EXERCISE INSTRUCTIONS
Search the material below for the string "HoldsStream" and list each line that holds it.

EXTRACTED ENTRIES

/-- With every source byte picked, every byte of the stream can be written. -/
theorem Job.fetch_all_streamByte (J : Job) (m : Memory) {k : Nat} (hk : k < J.params.len) :
    ∃ b, (J.fetch (fun _ _ => true) m).streamByte k = some b := by
  obtain ⟨hi, hc, -, -⟩ := JobRecord.slot_bounds hk
  obtain ⟨f, hf⟩ := Option.isSome_iff_exists.mp (J.fetch_all_sample _ m (fun _ _ => rfl) hc hi)
  simp only [Job.streamByte, Job.fetch_params, hf]
  exact ⟨_, rfl⟩

/-- After the last step's accesses every destination byte is final: it was written before, or it was ready (R168). -/
theorem Job.Accords.read_finalMemory {m₀ m : Memory} {J : Job} (h : J.Accords m₀ m) {k : Nat} (hk : k < J.params.len) :
    (J.finalMemory m).read (J.params.dst.toNat + k) = (encodeStream J.params m₀).getD k 0 := by
  have final := (h.fetch fun _ _ => true).read_writeReady (fun _ => true) k
  simp only [Job.fetch_params] at final
  rw [Job.finalMemory, final]
  split_ifs with ready
  · rfl
  · have written : k ∈ J.prog.written := by
      by_contra hw
      obtain ⟨b, hb⟩ := J.fetch_all_streamByte m hk
      exact ready (List.mem_map.mpr ⟨(k, b), Job.mem_readyBytes.mpr ⟨hk, hw, rfl, hb⟩, rfl⟩)
    rw [h.dest k hk, if_pos written]

end Sys2Proof.Machine
end

section
/-! SUPPORT. A job's completion: the state it leaves, that only the engine's last step sets DONE and ends BUSY, and that a
job left alone reaches it (R167 to R170, R269). -/

namespace Sys2Proof.Machine

/-- The state with a job of this record completed, its memory given: no job, OUT_LEN, OUT_FMT and DONE set (R168). -/
def State.completed (s : State) (R : JobRecord) (m : Memory) : State :=
  { s with
    job := none
    mem := m
    outLen := BitVec.ofNat 32 R.len
    outFmt := R.outFmt
    status := { s.status with done := true } }

/-- The destination in this memory holds the stream encoded from `m₀` (R170). -/
def JobRecord.HoldsStream (R : JobRecord) (m₀ m : Memory) : Prop :=
  ∀ j, j < R.len → some (m.read (R.dst.toNat + j)) = (encodeStream R m₀)[j]?

/-- The last step of a job without a race completes it with the stream of the memory at its acceptance (R168, R170). -/
theorem State.engineStep_last_unraced {m₀ : Memory} {s : State} {J : Job} (hl : J.lastStep = true)
    (hr : J.prog.raced = false) (h : J.Accords m₀ s.mem) :
    ∃ m, s.engineStep J = s.completed J.params m ∧ J.params.HoldsStream m₀ m := by
  refine ⟨J.finalMemory s.mem, ?_, fun j hj => ?_⟩
  · simp only [State.engineStep_last hl, State.completeJob, Job.fetch_raced, hr]
    rfl
  · rw [encodeStream_getElem?_eq_getD _ _ hj, ← h.read_finalMemory hj]

/-- A host operation leaves BUSY as it is while a job runs, or is the reset input (R24, R260). -/
theorem execHostOp_of_busy {op : HostOp} {s t : State} (hb : s.busy = true) (h : execHostOp op s = .next t) :
    t.busy = true ∨ t = s.resetInput := by
  rcases execHostOp_block_cases h with ⟨i, hi⟩ | ⟨idle, -⟩ | hq | ⟨-, rfl⟩
  · rw [exec_of_busy hb] at hi
    exact .inl (Host.Outcome.next.inj hi ▸ hb)
  · exact absurd (hb.symm.trans idle) (by decide)
  · exact .inl (hq.busy.trans hb)
  · exact .inr rfl

/-- Of a running job's steps only the engine's last one leaves DONE set and BUSY 0: the reset input clears DONE
(R43, R167). -/
theorem step_completes {s s' : State} {J : Job} (hJ : s.job = some J) (h : step s = .next s') (idle : s'.busy = false)
    (done : s'.status.done = true) : J.lastStep = true ∧ s' = s.engineStep J := by
  rcases step_next_cases h with ⟨J', hJ', -, rfl⟩ | ⟨op, rest, -, hn, -⟩ | ⟨op, rest, J', -, -, h⟩ | ⟨-, hn, -⟩
  · obtain rfl : J = J' := Option.some.inj (hJ.symm.trans hJ')
    refine ⟨?_, rfl⟩
    by_contra hl
    obtain ⟨take, put, heq⟩ := State.engineStep_notLast (Bool.eq_false_iff.mpr hl) s
    rw [heq] at idle
    cases idle
  · rw [hn] at hJ; cases hJ
  · have hb : s.busy = true := Option.isSome_iff_exists.mpr ⟨J, hJ⟩
    have hb' : { s.countHostOp with program := rest }.busy = true := s.countHostOp_busy.trans hb
    rcases execHostOp_of_busy hb' h with busy | rfl
    · exact absurd (busy.symm.trans idle) (by decide)
    · cases done
  · rw [hn] at hJ; cases hJ

/-- OUT_FMT of a record, as the sum of its fields at their places (R31). -/
theorem JobRecord.toNat_outFmt (R : JobRecord) :
    R.outFmt.toNat = R.layout.channels + R.depth.bits * 2 ^ 8 + (R.depth.bits / 8) * 2 ^ 16 := by
  unfold JobRecord.outFmt JobRecord.ch JobRecord.bps
  cases R.layout <;> cases R.depth <;> rfl

/-- The engine moves once the host's program is over (log 3). -/
theorem step_of_job_alone {s : State} {J : Job} (hJ : s.job = some J) (hp : s.program = []) :
    step s = .next (s.engineStep J) := by
  have moves : s.engineMoves J = true := by rw [State.engineMoves, hp]; rfl
  rw [step_of_job hJ, if_pos moves]

/-- A run whose first step answers goes on from that answer. -/
theorem core_run_succ {s t : State} (h : step s = .next t) (k : Nat) : core.run (k + 1) s = core.run k t := by
  have : core.step s = .next t := h
  simp only [Host.Core.run, this]

/-- A legal job in accord with the memory at its acceptance, left alone with at most `n` steps before its last, completes
with its stream; nothing outside its destination changes (R167, R168, R269). -/
theorem run_completes {m₀ : Memory} (n : Nat) {s : State} {J : Job} (hJ : s.job = some J) (hp : s.program = [])
    (hR : J.params.Legal) (hr : J.prog.raced = false) (h : J.Accords m₀ s.mem)
    (hn : Config.jobSteps J.prog.draw ≤ J.prog.steps + n) :
    ∃ k m, 1 ≤ k ∧ core.run k s = .next (s.completed J.params m) ∧ J.params.HoldsStream m₀ m ∧
      ∀ a, ¬J.params.inDest a → m.read a = s.mem.read a := by
  induction n generalizing s J with
  | zero =>
    obtain ⟨m, heq, hold⟩ := State.engineStep_last_unraced (decide_eq_true hn) hr h
    refine ⟨1, m, le_refl 1, (core_run_succ (step_of_job_alone hJ hp) 0).trans (congrArg _ heq), hold, fun a ha => ?_⟩
    rw [← s.read_engineStep_notInDest ha, heq]
    rfl
  | succ n ih =>
    cases hl : J.lastStep with
    | true => exact ih hJ hp hR hr h ((of_decide_eq_true hl).trans (Nat.le_add_right _ _))
    | false =>
      obtain ⟨take, put, heq⟩ := State.engineStep_notLast hl s
      have first : step s = .next (s.afterTurn J take put) := heq ▸ step_of_job_alone hJ hp
      obtain ⟨k, m, -, hrun, hold, frame⟩ := ih (s := s.afterTurn J take put) (J := J.afterAccesses s.mem take put)
        rfl hp hR hr (h.afterAccesses hR take put)
        (by simp only [Job.afterAccesses, Job.fetch_steps, Job.fetch_draw]; omega)
      refine ⟨k + 1, m, Nat.le_add_left 1 k, (core_run_succ first k).trans hrun, hold, fun a ha => ?_⟩
      exact (frame a ha).trans (J.read_writeReady_notInDest take put s.mem ha)

end Sys2Proof.Machine
end

section
/-! SUPPORT. The statements about ENCODE's acceptance, the packed stream and the job's run, settled
(41_interleave_pack.md). -/

namespace Sys2Proof.Machine

/-! ### Tier 3 -/

/-- Settles O45: the completing step is the engine's last, and the account of the job makes its every byte final. -/
theorem unracedCompletionHoldsTheStream : Obligations.UnracedCompletionHoldsTheStream := by
  intro m₀ s s' J hinv hs hJ hr h idle done
  obtain ⟨-, -, -, -, hjob⟩ := hinv
  obtain ⟨⟨-, short, -, -⟩, -⟩ := hjob J hJ
  obtain ⟨hl, rfl⟩ := step_completes hJ h idle done
  obtain ⟨m, heq, hold⟩ := State.engineStep_last_unraced hl hr (State.tracks_iff.mp hs J hJ hr)
  refine ⟨?_, fun a ha => s.read_engineStep_notInDest ha, ?_, ?_⟩ <;> rw [heq]
  · exact hold
  · exact (BitVec.toNat_ofNat _ _).trans (Nat.mod_eq_of_lt short)
  · exact J.params.toNat_outFmt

EXPECTED OUTPUT
def JobRecord.HoldsStream (R : JobRecord) (m₀ m : Memory) : Prop :=
    ∃ m, s.engineStep J = s.completed J.params m ∧ J.params.HoldsStream m₀ m := by
    ∃ k m, 1 ≤ k ∧ core.run k s = .next (s.completed J.params m) ∧ J.params.HoldsStream m₀ m ∧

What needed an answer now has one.